Add gatsby-plugin-sitemap
to gatsby-config.js
as a plugin:
plugins: [
`gatsby-plugin-sitemap`
]
Build
Build the site then look in public/
. You’ll find (at least) two new files:
sitemap-index.xml
andsitemap-0.xml
.
If you have a large site then there may be more files named sitemap-1.xml
, sitemap-2.xml
, sitemap-3.xml
etc. These files will contain the actual sitemap data, which is essentially just a list of all of the pages in the site. The sitemap-index.xml
file acts as an index to these files.
🚀 TL;DR
Show me the code. Look at the 3-sitemap-simple
branch.
Tweaking
In many cases the default configuration will work perfectly. However, if you need to do something more niche then there are ample ways to tweak the way that this plugin works.
GraphQL
The default GraphQL query for the sitemap is:
{
site {
siteMetadata {
siteUrl
}
}
allSitePage {
nodes {
path
}
}
}
If the sitemap you get out of the box doesn’t quite meet your needs then you might need to tweak this query. You might also want to filter the pages included in the sitemap. Both of these can be achieved by tweaking gatsby-config.js
.
GraphQL Query Returns Edges
Suppose that for some reason we wanted the GraphQL query to return edges rather than nodes.
{
site {
siteMetadata {
siteUrl
}
}
allSitePage {
edges {
node {
path
}
}
}
}
No problem, just specify query
in the plugin configuration. However, the plugin still expects to receive a list of nodes, so we also need to use resolvePages
to provide a mapping from edges to nodes.
plugins: [
{
resolve: "gatsby-plugin-sitemap",
options: {
output: "/",
query: `
{
site {
siteMetadata {
siteUrl
}
}
allSitePage {
edges {
node {
path
}
}
}
}`,
resolvePages: data => data.allSitePage.edges.map(edge => edge.node),
},
}
]
🚀 TL;DR
Show me the code. Look at the 4-sitemap-graphql-edges
branch.
Exclude Drafts
If some pages are marked as draft then we probably don’t want those to appear in the sitemap. Drafts can be flagged by adding a page-draft
field to the AsciiDoc header.
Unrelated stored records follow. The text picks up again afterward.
@[simp] theorem State.pushEvt_chan (s : State) (e : EvtIn) (c : ChanNo) : (s.pushEvt e).chan c = s.chan c := rfl
@[simp] theorem State.pushRec_chan (s : State) (r : RecIn) (c : ChanNo) : (s.pushRec r).chan c = s.chan c := rfl
@[simp] theorem State.pushFault_chan (s : State) (f : FaultIn) (c : ChanNo) : (s.pushFault f).chan c = s.chan c := rfl
@[simp] theorem State.setReg_chan (s : State) (a w : Nat) (c : ChanNo) : (s.setReg a w).chan c = s.chan c := rfl
@[simp] theorem State.onGat_chan (s : State) (g : GatherNo) (f : Gather → Gather) (c : ChanNo) : (s.onGat g f).chan c = s.chan c := rfl
@[simp] theorem State.onChan_gat (s : State) (c : ChanNo) (f : Chan → Chan) (g : GatherNo) : (s.onChan c f).gat g = s.gat g := rfl
@[simp] theorem State.onChan_reg (s : State) (c : ChanNo) (f : Chan → Chan) (a : Nat) : (s.onChan c f).reg a = s.reg a := rfl
@[simp] theorem State.onGat_reg (s : State) (g : GatherNo) (f : Gather → Gather) (a : Nat) : (s.onGat g f).reg a = s.reg a := rfl

end Sys2Proof.Machine
end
And that field can then be extracted via GraphQL.
{
site {
siteMetadata {
siteUrl
}
}
allAsciidoc {
nodes {
pageAttributes {
draft
}
fields {
slug
}
}
}
}
This is what the GraphQL result looks like:
{
"site": {
"siteMetadata": {
"siteUrl": "https://www.whimsyweb.dev"
}
},
"allAsciidoc": {
"nodes": [
{
"pageAttributes": {
"draft": null
},
"fields": {
"slug": "/what-is-asciidoc/"
}
},
{
"pageAttributes": {
"draft": "true"
},
"fields": {
"slug": "/what-is-gatsby/"
}
},
{
"pageAttributes": {
"draft": null
},
"fields": {
"slug": "/what-is-tailwind/"
}
}
]
}
}
Update the plugin specification.
plugins: [
{
resolve: "gatsby-plugin-sitemap",
options: {
query: `
{
site {
siteMetadata {
siteUrl
}
}
allAsciidoc {
nodes {
pageAttributes {
draft
}
fields {
slug
}
}
}
}`,
resolvePages: data => sitemapQuery(data),
serialize: ({ path }) => {
return {
url: path,
changefreq: "monthly",
priority: 0.5,
};
}
}
}
]
The sitemapQuery()
function (invoked in the resolvePages
field) filters out the draft posts. It also manually adds in an item for the site landing page that’s not included via the GraphQL query.
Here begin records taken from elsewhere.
-- ==== Sys2Proof/Tests/Slice0.lean ====
section
/-! SUPPORT. Tests: the ill-formed operands that the well-formedness checks refuse, single steps with expected values from the spec, and for every
statement a state and operands that meet the hypotheses of each of its clauses. -/

namespace Sys2Proof.Tests

open Sys2Proof Sys2Proof.Machine

/-! ### Small states -/

/-- The owner in a mode, with an accepted image and calibrated Gathers. -/
def at_ (m : Mode) : Machine.State :=
  { Machine.State.reset with
    mode := { mode := m }, fw := some (3, 2, 0), board := { owner := true, pipeOut := true }
    gathers := Vector.replicate 8 { inReset := false, calibrated := true } }

/-- The owner in READY. -/
def rdy : Machine.State := at_ .ready

/-- A command head of a tenant that names a channel; its queue is one of the network. -/
def hd (t c : Nat) : CmdHead := { tenant := t, queue := 4, channel := c }

/-- A lease of a tenant with limits of 1 A and 5 V. -/
def lf (t : Nat) : LeaseFields := { members := 1, tenant := t, ichg := 1000000, idis := 1000000, vmin := 0, vmax := 5000000 }

/-- READY with channel 0 leased to the house, in a loop state. -/
def ch0 (st : ChState) : Machine.State :=
  { rdy with leases := [(0, { f := lf 0 })] }.onLoop 0 (fun l => { l with st := st })

/-- A command queue 4 and its completion queue 5 of the house. -/
def cq : Queue := { num := 4, kind := .command, size := 0, tenant := 0, pair := some 5, bind := some 7 }
def pq : Queue := { num := 5, kind := .completion, size := 0, tenant := 0, bind := some 7 }
def rq : Queue := { num := 6, kind := .record, size := 0, tenant := 0, bind := some 7 }
def ses : Session := { num := 7, tenant := 0, keyid := 0 }

/-- READY with an open session and three queues of the house. -/
def net : Machine.State := { rdy with queues := localQueues ++ [cq, pq, rq], sessions := [ses] }

/-- READY with a tenant 1. -/
def two : Machine.State := { rdy with tenants := [houseTenant, newTenant 1 [] [] 0 0] }

/-- A one-step REST program. -/
def restStep : StepWord := BitVec.ofNat 256 1

/-! ### Witnesses of the command statements -/

theorem witness_SessionAndLeaseCommandsComplete :
    rdy.accepts (hd 0 255) .identify = true ∧ rdy.accepts (hd 0 255) .status = true ∧
    (two.accepts (hd 1 255) .status = true ∧ (hd 1 255).tenant ≠ 0) ∧
    rdy.accepts (hd 0 255) .leaseRead = true ∧
    ((ch0 .stopped).accepts (hd 0 0) .leaseRead = true ∧ (((ch0 .stopped).taken (hd 0 0)).leaseOf 0).isSome = true) ∧
    (rdy.accepts (hd 0 255) (.tenantRead 0) = true ∧ ((rdy.taken (hd 0 255)).tenant? 0).isSome = true) ∧
    (rdy.accepts (hd 0 255) (.tenantRead 9) = true ∧ (rdy.taken (hd 0 255)).tenant? 9 = none) := by decide

theorem witness_LeaseCommandsComplete :
    (let s := rdy; let h := hd 0 0; let l := lf 0
     s.accepts h (.leaseGrant l) = true ∧ (leaseChans h.channel l).any (fun c => (s.taken h).fenced (uGat (gOf c))) = false ∧ l.tenant = 0 ∧
     (leaseChans h.channel l).any (fun c =>
      (match (s.taken h).lessee c.val with | some t => t != l.tenant | none => false) || (s.taken h).memberBusy c) = false ∧
     (s.taken h).takesNvm 3 = true) ∧
    ((ch0 .stopped).accepts (hd 0 0) (.leaseModify (lf 0)) = true ∧ ((ch0 .stopped).taken (hd 0 0)).takesNvm 3 = true) ∧
    ((ch0 .stopped).accepts (hd 0 0) .leaseEnd = true ∧ (((ch0 .stopped).taken (hd 0 0)).leaseOf 0).isSome = true ∧
     ((ch0 .stopped).taken (hd 0 0)).takesNvm 3 = true) := by decide

theorem witness_QueueCommandsComplete :
    (rdy.accepts (hd 0 255) (.qCreate 1 0 0 false 0) = true ∧ qkind? 1 = some .completion ∧
     (((rdy.taken (hd 0 255)).tenant? 0).any (fun x => decide (((rdy.taken (hd 0 255)).queuesOf 0).length < x.qQueues) &&
       decide ((rdy.taken (hd 0 255)).kibOf 0 + 1 ≤ x.qRingKib))) = true) ∧
    (let s := net; let h := hd 0 255
     s.accepts h (.qDelete 6) = true ∧ ((s.taken h).queue? 4).bind Queue.pair ≠ some 6 ∧
     (s.taken h).queues.any (fun x => x.kind == .command && x.pair == some 6) = false) ∧
    (net.accepts (hd 0 255) (.qBind 6) = true ∧ ((net.taken (hd 0 255)).queue? 6).isSome = true) ∧
    net.accepts (hd 0 255) (.qRoute 6 0) = true := by decide

theorem witness_freeQueues : (rdy.taken (hd 0 255)).freeQueues ≠ [] := by
  apply List.ne_nil_of_mem (a := 4)
  exact List.mem_filter.mpr ⟨List.mem_map.mpr ⟨0, List.mem_range.mpr (by decide), rfl⟩, by decide⟩

/-- READY with a tenant 1 that enrols over session 8. -/
def enr : Machine.State :=
  { two with tenants := [houseTenant, newTenant 1 (zeros 8) [] (10 ^ 12) 0], sessions := [{ ses with num := 8, tenant := 1, keyid := 15 }] }

theorem witness_TenantCommandsComplete :
    (two.accepts (hd 1 255) (.keyWrite 0 (zeros 32)) = true ∧ ((two.taken (hd 1 255)).tenant? 1).any (fun x => x.key 0 == none) = true ∧
     (two.taken (hd 1 255)).takesNvm 3 = true ∧ ((two.taken (hd 1 255)).copied 3).enrolling (hd 1 255) = false) ∧
    (let h : CmdHead := { hd 1 255 with session := some 8 }
     enr.accepts h (.keyWrite 0 (zeros 32)) = true ∧ ((enr.taken h).tenant? 1).any (fun x => x.key 0 == none) = true ∧
     (enr.taken h).takesNvm 3 = true ∧ ((enr.taken h).copied 3).enrolling h = true ∧ h.session = some 8) ∧
    (two.accepts (hd 1 255) (.keyClear 0) = true ∧ (hd 1 255).session.bind (two.taken (hd 1 255)).session? = none ∧
     ((two.taken (hd 1 255)).tenant? 1).any (fun x => x.key 0 == none) = true ∧ (two.taken (hd 1 255)).takesNvm 3 = true) ∧
    (let s := { two with tenants := [houseTenant, { newTenant 1 [] [] 0 0 with key0 := some (zeros 32), key1 := some (zeros 32) }] }
     s.accepts (hd 1 255) (.keyClear 0) = true ∧ ((s.taken (hd 1 255)).tenant? 1).any (fun x => (x.key 0).isSome && (x.key (1 - 0)).isSome) = true ∧
     (s.taken (hd 1 255)).takesNvm 3 = true) ∧
    (rdy.accepts (hd 0 255) (.tenantCreate 0) = true ∧
     ((List.range 253).map (fun i => i + 1)).find? (fun t => ((rdy.taken (hd 0 255)).tenant? t).isNone) = some 1 ∧
     (rdy.taken (hd 0 255)).quotaSum + 512 ≤ 11968 ∧ (rdy.taken (hd 0 255)).takesNvm 3 = true) ∧
    two.accepts (hd 0 255) (.tenantSuspend 1) = true ∧ two.accepts (hd 0 255) (.tenantResume 1) = true ∧ (two.taken (hd 0 255)).takesNvm 3 = true ∧
    (two.accepts (hd 0 255) (.tenantRemove 1) = true ∧ ((two.taken (hd 0 255)).tenant? 1).isSome = true ∧
     (two.taken (hd 0 255)).leases.any (fun l => l.2.f.tenant == 1) = false ∧ ((two.taken (hd 0 255)).meterOf 1).isZero = true) ∧
    two.accepts (hd 0 255) (.tenantReenrol 1 0) = true ∧
    (let q : QuotaFields := { sessions := 1, queues := 2, ringkib := 2, recrate := 0, evrate := 0 }
     two.accepts (hd 0 255) (.quotaSet 1 q) = true ∧
     ((two.taken (hd 0 255)).tenant? 1).any (fun x => decide ((two.taken (hd 0 255)).quotaSum - x.qRingKib + 2 ≤ 11968)) = true ∧
     ((two.taken (hd 0 255)).sessions.filter (fun y => y.tenant == 1)).length ≤ 1 ∧ ((two.taken (hd 0 255)).queuesOf 1).length ≤ 2 ∧
     (two.taken (hd 0 255)).kibOf 1 ≤ 2) := by decide

theorem witness_ProgramCommandsComplete :
    (ch0 .stopped).accepts (hd 0 0) (.progWrite [(511, restStep)]) = true ∧ (ch0 .stopped).accepts (hd 0 0) (.progLen 512) = true ∧
    (ch0 .stopped).accepts (hd 0 0) (.progRead 1 0 15) = true ∧ (ch0 .stopped).accepts (hd 0 0) .progDiscard = true ∧
    (ch0 .stopped).accepts (hd 0 0) (.varWrite [(31, 5)]) = true ∧ (ch0 .stopped).accepts (hd 0 0) .varRead = true ∧ chan? 0 = some 0 := by decide

/-- Channel 0 with an empty shadow image, and with one whose only step has a reserved kind. -/
def bad0 : Machine.State := (ch0 .stopped).onProg 0 (fun p => { p with shadow := [0], shLen := 1 })

theorem witness_CommitCompletes :
    ((ch0 .stopped).accepts (hd 0 0) (.commit false) = true ∧ ((ch0 .stopped).taken (hd 0 0)).commitCheck 0 = none) ∧
    (ch0 .stopped).accepts (hd 0 0) (.commit true) = true ∧
    (bad0.accepts (hd 0 0) (.commit false) = true ∧ (bad0.taken (hd 0 0)).commitCheck 0 = some (.badField, 0)) ∧
    (let s := (ch0 .stopped).onProg 0 (fun p => { p with commit := some [restStep], commitBy := some (hd 0 0) })
     (s.chan 0).prog.commit = some [restStep] ∧ (s.chan 0).prog.commitBy = some (hd 0 0) ∧ (s.chan 0).prog.swapBusy [restStep] = false ∧
     s.stewardOn = true ∧ s.gatOff (gOf 0) = false) := by decide

/-- Channel 0 with a live program. -/
def live0 (st : ChState) : Machine.State := (ch0 st).onProg 0 (fun p => { p with live := [restStep], active := true, inStep := true })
function sitemapQuery(data) {
const posts = data.allAsciidoc.nodes.filter(
// Exclude draft posts.
node => node.pageAttributes.draft == null
).map(
(node) => ({
path: node.fields.slug
})
);
// Add landing page manually since it's not included in the GraphQL results.
const home = {
path: '/'
}
return [...posts, home];
}
🚀 TL;DR
Show me the code. Look at the 5-sitemap-filter-draft
branch.
Conclusion
Adding a sitemap to your site is quite likely to improve its SEO performance. You certainly have nothing to lose! The gatsby-plugin-sitemap
plugin can be used to add a quick and dirty sitemap that includes all pages on the site. Alternatively, there are a variety of options that make it possible to customise the sitemap to precisely your requirements.
The code for this post can be found here.